古代ローマ水道の仕組みとは?

 

古代ローマでは都市や工場地に水を供給するための水道が、市内に張り巡らされていました。世界中どこをみても、ローマほど高度な水道を備えていた古代国家はないでしょう。古代ローマ滅亡後、時代が中世に移っても、1000年以上ローマに匹敵する水道が作られたことはありませんでした。この時代に作られた水道が、2000年以上たった今でも一部が残され活用されていることから、本当に古代とは思えない驚くべき技術を持っていたのです。

 

水道の建設

ローマで水道が作られた理由は、国が大きくなり、人口が増えたことで、水不足が問題になったためです。全長350キロメートルもの水道が建設された後は、近くの山の水源地から水を引き、重力を利用して非常に効率よく水を運ぶことで水不足を改善しました。

 

また水道の建設は水不足だけでなく、衛生状態を大きく改善しました。
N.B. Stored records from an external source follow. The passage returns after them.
/-- A step that goes on while BUSY: the position, the sinks and the units may change, within the invariant. -/
theorem inv_continue {s : State} (h : Inv s) (hb : s.ctl.state = .busy) {e : Enc} {d : Dec} (he : EncInv e) (hd : DecInv d)
    (m : List Code) (o : Payload) (p : Nat) (ho : payloadKind o = payloadKind s.ctl.out)
    (hm : m = s.ctl.mid ∨ s.ctl.src = .input) (hp : p ≤ payloadLength (sourcePayload s.ctl))
    (hq : s.ctl.phase = .unpack → p % 2 = 0) :
    Inv (((s.setCtl (ctlSetMid m (ctlSetOut o (ctlSetPos p s.ctl)))).setEnc e).setDec d) := by
  have hB := h.busy hb
  have hS := h.status
  have hnf := hS.noFault (by rw [hb]; simp)
  have hsrc : sourcePayload (ctlSetMid m (ctlSetOut o (ctlSetPos p s.ctl))) = sourcePayload s.ctl := by
    rcases hm with rfl | hi
    · rfl
    · simp [sourcePayload, hi]
  refine ⟨he, hd, fun _ => ⟨hB.legal, hB.inKind, ?_, ?_, ?_⟩, ?_⟩
  · simpa [ho] using hB.outKind
  · simpa [hsrc] using hp
  · intro hu
    have hu' : s.ctl.phase = .unpack := by simpa using hu
    simpa [hsrc] using ⟨(hB.pairs hu').1, hq hu'⟩
  · refine statusInv_of_busy (by simpa using hb) ?_ ?_ ?_ ?_ ?_ ?_
    · simpa using hnf.1
    · simpa using hnf.2.1
    · simpa using hnf.2.2.1
    · simpa using hnf.2.2.2.1
    · simpa using hnf.2.2.2.2
    · have := hS.outLen
      rw [hb] at this
      simpa using this

/-- A BUSY machine that meets the invariant enters a phase of its command. -/
theorem inv_enter {s : State} (h : Inv s) (hb : s.ctl.state = .busy) {d : Dec} (hd : DecInv d) {ph : Phase} {src : Source}
    {snk : Sink} (hl : phaseLegal s.ctl.op ph src snk = true) (hu : ph ≠ .unpack) :
    Inv ((rewind (enterPhase ph src snk s)).setDec d) := by
  have hB := h.busy hb
  have hS := h.status
  have hnf := hS.noFault (by rw [hb]; simp)
  refine ⟨h.enc, hd, fun _ => ⟨by simpa using hl, by simpa using hB.inKind, by simpa using hB.outKind, by simp, ?_⟩, ?_⟩
  · intro he
    exact absurd (by simpa using he) hu
  · refine statusInv_of_busy (by simpa using hb) ?_ ?_ ?_ ?_ ?_ ?_
    · simpa using hnf.1
    · simpa using hnf.2.1
    · simpa using hnf.2.2.1
    · simpa using hnf.2.2.2.1
    · simpa using hnf.2.2.2.2
    · have := hS.outLen
      rw [hb] at this
      simpa using this

/-- Completion keeps the invariant (44_entry_points.md R215). -/
theorem inv_complete {s : State} (h : Inv s) (hb : s.ctl.state = .busy) : Inv (complete s) := by
  have hB := h.busy hb
  have hS := h.status
  have hnf := hS.noFault (by rw [hb]; simp)
  refine ⟨h.enc, h.dec, ?_, ?_⟩
  · intro hc; cases hc
  · refine ⟨fun _ => rfl, hS.listed, fun _ => hnf, ?_, ?_, hS.faultLenRange, fun _ => hB.outKind⟩
    · intro hc; cases hc
    · simp

/-- What follows the end of a phase keeps the invariant, never gets stuck, and leaves the parameters and the host's turns
alone. -/
theorem phaseEnd_inv {s : State} (h : Inv s) (hb : s.ctl.state = .busy) :
    ∃ t, (phaseEnd s).toOutcome = .next t ∧ Inv t ∧ t.config = s.config ∧ t.host = s.host := by
  unfold phaseEnd
  split
  · rename_i hc
    have := inv_enter h hb h.dec (ph := .pack) (src := .mid) (snk := .out) (by rw [hc.1]; rfl) (by simp)
    exact ⟨_, rfl, this, rfl, rfl⟩
  · split
    · rename_i hc
      have := inv_enter h hb (d := decFresh s.dec) decInv_reset (ph := .decode) (src := .mid) (snk := .out)
        (by rw [hc.1]; rfl) (by simp)
      exact ⟨_, rfl, this, rfl, rfl⟩
    · exact ⟨_, rfl, inv_complete h hb, rfl, rfl⟩

/-! ### Writes -/

/-- OutWrite of codes where the sink takes codes: appended, or LIMIT_EXCEEDED. -/
theorem outCodes_legal (cs : List Code) (s : State)
    (h : s.ctl.snk = .mid ∨ (s.ctl.snk = .out ∧ payloadKind s.ctl.out = .codes)) :
    (∃ m o, outCodes cs s = .go (s.setCtl (ctlSetMid m (ctlSetOut o s.ctl))) ∧ payloadKind o = payloadKind s.ctl.out ∧
      (s.ctl.snk = .out → m = s.ctl.mid)) ∨
    ∃ n, outCodes cs s = raise .limitExceeded 2#4 n 0#16 0 s := by
  rcases h with hs | ⟨hs, hk⟩
  · left
    exact ⟨s.ctl.mid ++ cs, s.ctl.out, outCodes_mid cs s hs, rfl, by rw [hs]; intro h; cases h⟩
  · obtain ⟨l, hl⟩ := eq_codes_of_kind _ hk
    rcases outCodes_cases cs l s hs hl with h | h
    · left
      exact ⟨s.ctl.mid, .codes (l ++ cs), h, by rw [hl]; rfl, fun _ => rfl⟩
    · exact Or.inr h

/-- OutWrite of bytes where the sink takes bytes: appended, or LIMIT_EXCEEDED. -/
theorem outBytes_legal (bs : List Byte) (s : State) (hs : s.ctl.snk = .out) (hk : payloadKind s.ctl.out = .bytes) :
    (∃ o, outBytes bs s = .go (s.setCtl (ctlSetOut o s.ctl)) ∧ payloadKind o = payloadKind s.ctl.out) ∨
    ∃ n, outBytes bs s = raise .limitExceeded 2#4 n 0#16 0 s := by
  obtain ⟨l, hl⟩ := eq_bytes_of_kind _ hk
  rcases outBytes_cases bs l s hs hl with h | h
  · left
    exact ⟨.bytes (l ++ bs), h, by rw [hl]; rfl⟩
  · exact Or.inr h

/-! ### The engine's turns -/

/-- A turn that ends in a next state which meets the invariant and keeps the parameters and the host's turns. -/
def TurnOk (s : State) (o : Host.Outcome State Fault Refusal) : Prop :=
  ∃ t, o = .next t ∧ Inv t ∧ t.config = s.config ∧ t.host = s.host

/-- LIMIT_EXCEEDED in OutWrite is a next state that meets the invariant. -/
theorem turnOk_limit {s s1 : State} (he : EncInv s1.enc) (hd : DecInv s1.dec) (hc : s1.config = s.config)
    (hh : s1.host = s.host) (n : Nat) (k : State → Eff) :
    TurnOk s (((raise .limitExceeded 2#4 n 0#16 0 s1).andThen k).toOutcome) :=
  ⟨_, rfl, inv_raised he hd (by simp) rfl (Or.inl rfl) n 0#16, hc, hh⟩

/-- A BUSY machine in the ENCODE phase takes a step (41_encoder.md R121, R126). -/
theorem runEncode_ok {s : State} (h : Inv s) (hb : s.ctl.state = .busy) (hp : s.ctl.phase = .encode) :
    TurnOk s (runEncode s) := by
  have hB := h.busy hb
  have hleg := hB.legal
  rw [hp, legal_encode] at hleg
  obtain ⟨hsrc, hcase⟩ := hleg
  have hsnk : s.ctl.snk = .mid ∨ (s.ctl.snk = .out ∧ payloadKind s.ctl.out = .codes) := by
    rcases hcase with ⟨ho, hs⟩ | ⟨ho, hs⟩
    · exact Or.inl hs
    · right; exact ⟨hs, by rw [hB.outKind, ho]; rfl⟩
  have hkind : payloadKind (sourcePayload s.ctl) = .bytes := by
    simp only [sourcePayload, hsrc]
    rcases hcase with ⟨ho, _⟩ | ⟨ho, _⟩ <;> rw [hB.inKind, ho] <;> rfl
  unfold runEncode
  cases ha : atEnd s.ctl with
  | true =>
    simp only [if_true]
    have key : ∀ cs, TurnOk s (((outCodes cs s).andThen phaseEnd).toOutcome) := by
      intro cs
      rcases outCodes_legal cs s hsnk with ⟨m, o, he, hk, _⟩ | ⟨n, he⟩
      · rw [he, andThen_go]
        have h1 := inv_continue h hb h.enc h.dec m o s.ctl.pos hk (Or.inr hsrc) hB.posLe (by rw [hp]; simp)
        obtain ⟨t, ht, hi, hc, hh⟩ := phaseEnd_inv h1 hb
        exact ⟨t, ht, hi, hc, hh⟩
      · rw [he]
        exact turnOk_limit h.enc h.dec rfl rfl n _
    unfold encFlush
    rcases flushCodes_cases h.enc with ⟨_, hf⟩ | ⟨w, i, _, _, _, _, _, hf⟩
    · rw [hf]; exact key []
    · rw [hf]; exact key _
  | false =>
    simp only [Bool.false_eq_true, if_false]
    have hne := (atEnd_false_iff _).1 ha
    have hlt : s.ctl.pos < payloadLength (sourcePayload s.ctl) := by have := hB.posLe; omega
    obtain ⟨k, hk⟩ := byteAt_of_lt hkind hlt
    have hin : inByte s = some (k, advance s) := (inByte_eq_some _ _ _).2 ⟨hk, rfl⟩
    obtain ⟨cs, e1, hu, he1⟩ := encUnit_inv h.enc k
    unfold encStep
    simp only [hin, advance_enc, hu]
    rcases outCodes_legal cs (advance s) hsnk with ⟨m, o, he, hk, _⟩ | ⟨n, he⟩
    · rw [he, andThen_go]
      exact ⟨_, rfl, inv_continue h hb he1 h.dec m o (s.ctl.pos + 1) hk (Or.inr hsrc) hlt (by rw [hp]; simp), rfl, rfl⟩
    · rw [he]
      exact turnOk_limit (s1 := advance s) h.enc h.dec rfl rfl n _

/-- A BUSY machine in the PACK phase takes a step (42_bit_packer.md R151). -/
theorem runPack_ok {s : State} (h : Inv s) (hb : s.ctl.state = .busy) (hp : s.ctl.phase = .pack) :
    TurnOk s (runPack s) := by
  have hB := h.busy hb
  have hleg := hB.legal
  rw [hp, legal_pack] at hleg
  obtain ⟨hsnk, hcase⟩ := hleg
  have hout : payloadKind s.ctl.out = .bytes := by
    rcases hcase with ⟨ho, _⟩ | ⟨ho, _⟩ <;> rw [hB.outKind, ho] <;> rfl
  have hkind : payloadKind (sourcePayload s.ctl) = .codes := by
    rcases hcase with ⟨ho, hs⟩ | ⟨ho, hs⟩
    · simp [sourcePayload, hs]
    · simp only [sourcePayload, hs]; rw [hB.inKind, ho]; rfl
  unfold runPack
  cases ha : atEnd s.ctl with
  | true => simp only [if_true]; exact phaseEnd_inv h hb
  | false =>
    simp only [Bool.false_eq_true, if_false]
    have hne := (atEnd_false_iff _).1 ha
    have hlt : s.ctl.pos < payloadLength (sourcePayload s.ctl) := by have := hB.posLe; omega
    obtain ⟨c, hc⟩ := codeAt_of_lt hkind hlt
    have hin : inCode s = some (c, advance s) := (inCode_eq_some _ _ _).2 ⟨hc, rfl⟩
    unfold packStep
    simp only [hin, outByte_pair]
    rcases outBytes_legal [hiByte c, loByte c] (advance s) hsnk hout with ⟨o, he, hk⟩ | ⟨n, he⟩
    · rw [he]
      exact ⟨_, rfl, inv_continue h hb h.enc h.dec s.ctl.mid o (s.ctl.pos + 1) hk (Or.inl rfl) hlt (by rw [hp]; simp),
        rfl, rfl⟩
    · rw [he]
      exact ⟨_, rfl, inv_raised (s := advance s) h.enc h.dec (by simp) rfl (Or.inl rfl) n 0#16, rfl, rfl⟩

/-- A BUSY machine in the UNPACK phase takes a step (42_bit_packer.md R156). -/
theorem runUnpack_ok {s : State} (h : Inv s) (hb : s.ctl.state = .busy) (hp : s.ctl.phase = .unpack) :
    TurnOk s (runUnpack s) := by
  have hB := h.busy hb
  have hleg := hB.legal
  rw [hp, legal_unpack] at hleg
  obtain ⟨hsrc, hcase⟩ := hleg
  have hsnk : s.ctl.snk = .mid ∨ (s.ctl.snk = .out ∧ payloadKind s.ctl.out = .codes) := by
    rcases hcase with ⟨ho, hs⟩ | ⟨ho, hs⟩
    · exact Or.inl hs
    · right; exact ⟨hs, by rw [hB.outKind, ho]; rfl⟩
  have hkind : payloadKind (sourcePayload s.ctl) = .bytes := by
    simp only [sourcePayload, hsrc]
    rcases hcase with ⟨ho, _⟩ | ⟨ho, _⟩ <;> rw [hB.inKind, ho] <;> rfl
  obtain ⟨hev, hpe⟩ := hB.pairs hp
  unfold runUnpack
  cases ha : atEnd s.ctl with
  | true => simp only [if_true]; exact phaseEnd_inv h hb
  | false =>
    simp only [Bool.false_eq_true, if_false]
    have hne := (atEnd_false_iff _).1 ha
    have hlt : s.ctl.pos + 1 < payloadLength (sourcePayload s.ctl) := by have := hB.posLe; omega
    obtain ⟨hi, hhi⟩ := byteAt_of_lt hkind (Nat.lt_of_succ_lt hlt)
    obtain ⟨lo, hlo⟩ := byteAt_of_lt hkind hlt
    have hin : inByte s = some (hi, advance s) := (inByte_eq_some _ _ _).2 ⟨hhi, rfl⟩
    have hin2 : inByte (advance s) = some (lo, advance (advance s)) := (inByte_eq_some _ _ _).2 ⟨hlo, rfl⟩
    unfold unpackStep
    simp only [hin, hin2, outCode_eq]
    rcases outCodes_legal [joinBytes hi lo] (advance (advance s)) hsnk with ⟨m, o, he, hk, _⟩ | ⟨n, he⟩
    · rw [he]
      exact ⟨_, rfl, inv_continue h hb h.enc h.dec m o (s.ctl.pos + 1 + 1) hk (Or.inr hsrc) hlt (by intro _; omega),
        rfl, rfl⟩
    · rw [he]
      exact ⟨_, rfl, inv_raised (s := advance (advance s)) h.enc h.dec (by simp) rfl (Or.inl rfl) n 0#16, rfl, rfl⟩

/-- One code's effect, joined to the streams, on a BUSY machine in the DECODE phase. -/
theorem decApply_ok {s : State} (h : Inv s) (hb : s.ctl.state = .busy) (hp : s.ctl.phase = .decode) (c : Code) (r : DecRes)
    (hr : (∃ out d1, r = .emits out d1 ∧ DecInv d1) ∨ (∃ sub, r = .malformed sub ∧ (sub = 1#4 ∨ sub = 2#4 ∨ sub = 3#4)))
    (hlt : s.ctl.pos < payloadLength (sourcePayload s.ctl)) :
    TurnOk s ((decApply c r (advance s)).toOutcome) := by
  have hB := h.busy hb
  have hleg := hB.legal
  rw [hp, legal_decode] at hleg
  obtain ⟨hsnk, hcase⟩ := hleg
  have hout : payloadKind s.ctl.out = .bytes := by
    rcases hcase with ⟨ho, _⟩ | ⟨ho, _⟩ <;> rw [hB.outKind, ho] <;> rfl
  rcases hr with ⟨out, d1, rfl, hd1⟩ | ⟨sub, rfl, hsub⟩
  · unfold decApply
    rcases outBytes_legal out (advance s) hsnk hout with ⟨o, he, hk⟩ | ⟨n, he⟩
    · simp only [he, andThen_go]
      exact ⟨_, rfl, inv_continue h hb h.enc hd1 s.ctl.mid o (s.ctl.pos + 1) hk (Or.inl rfl) hlt (by rw [hp]; simp),
        rfl, rfl⟩
    · simp only [he]
      exact turnOk_limit (s1 := advance s) h.enc h.dec rfl rfl n _
  · refine ⟨_, rfl, inv_raised (s := advance s) h.enc h.dec (by simp) ?_ (Or.inr ⟨h.dec.dict.baseLe, h.dec.dict.leCapacity⟩)
      _ _, rfl, rfl⟩
    rcases hsub with rfl | rfl | rfl <;> rfl

theorem decodeCode_ne_clear_of_ref (c c' : Code) (h : decodeCode c = .ref c') : c' = c ∧ c ≠ clearCode := by
  unfold decodeCode at h
  split at h
  · cases h
  · split at h
    · cases h
    · rename_i h1 h2
      exact ⟨(Instr.ref.inj h).symm, h2⟩

/-- The decoder of code words gives one of the three classes (30_encoding.md R72). -/
theorem decodeCode_cases (c : Code) :
    (c.toNat < 256 ∧ decodeCode c = .lit (loByte c)) ∨ (c = clearCode ∧ decodeCode c = .clear) ∨
    (257 ≤ c.toNat ∧ c ≠ clearCode ∧ decodeCode c = .ref c) := by
  have hmask : (c &&& 0xFF00#16 = 0x0000#16) ↔ c.toNat < 256 := by
    constructor
    · intro h
      have h1 : c.toNat / 256 = 0 := by
        have h2 : (c >>> 8) = 0#16 := by
          have h3 : (c &&& 0xFF00#16) >>> 8 = 0#16 := by rw [h]; rfl
          have h4 : (c &&& 0xFF00#16) >>> 8 = c >>> 8 := by
            apply BitVec.eq_of_getLsbD_eq
            intro i hi
            have : i < 8 ∨ 8 ≤ i := by omega
            rcases this with h8 | h8 <;> interval_cases i <;> simp
          rw [← h4, h3]
        have := congrArg BitVec.toNat h2
        simpa [BitVec.toNat_ushiftRight, Nat.shiftRight_eq_div_pow] using this
      omega
    · intro h
      apply BitVec.eq_of_getLsbD_eq
      intro i hi
      have hbit : ∀ j, 8 ≤ j → c.getLsbD j = false := by
        intro j hj
        rw [BitVec.getLsbD]
        apply Nat.testBit_lt_two_pow
        exact lt_of_lt_of_le h (by calc 256 = 2 ^ 8 := rfl
          _ ≤ 2 ^ j := Nat.pow_le_pow_right (by omega) hj)
      have : i < 8 ∨ 8 ≤ i := by omega
      rcases this with h8 | h8
      · interval_cases i <;> simp
      · rw [BitVec.getLsbD_and, hbit i h8]; simp
  unfold decodeCode
  by_cases h1 : c.toNat < 256
  · exact Or.inl ⟨h1, by rw [if_pos (hmask.2 h1)]⟩
  · rw [if_neg (fun h => h1 (hmask.1 h))]
    by_cases h2 : c = clearCode
    · exact Or.inr (Or.inl ⟨h2, by rw [if_pos h2]⟩)
    · exact Or.inr (Or.inr ⟨by have := toNat_ne_clear h2; omega, h2, by rw [if_neg h2]⟩)

theorem litCode_loByte {c : Code} (h : c.toNat < 256) : litCode (loByte c) = c := by
  apply BitVec.eq_of_toNat_eq
  rw [litCode_toNat]
  simp only [loByte, BitVec.extractLsb'_toNat, Nat.shiftRight_zero]
  omega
古代世界では人間の排泄物の未処理で疫病が蔓延することがしょっちゅうでした。古代ギリシャなどはそれが原因で衰退してしまったといわれているので、ローマ繁栄の要因の一つとして、下水道による汚物処理が適切に行われていたことがあるといっても言いすぎでないくらいでしょう。

 

有名な水道

アッピア水道

ローマに作られた最初の水道はアッピア水道で、アッピウス・クラウディウス・カエクスにより紀元前312年に建設されました。水道の全長は16.6キロメートルした。最終的に11もの水道が建設されました。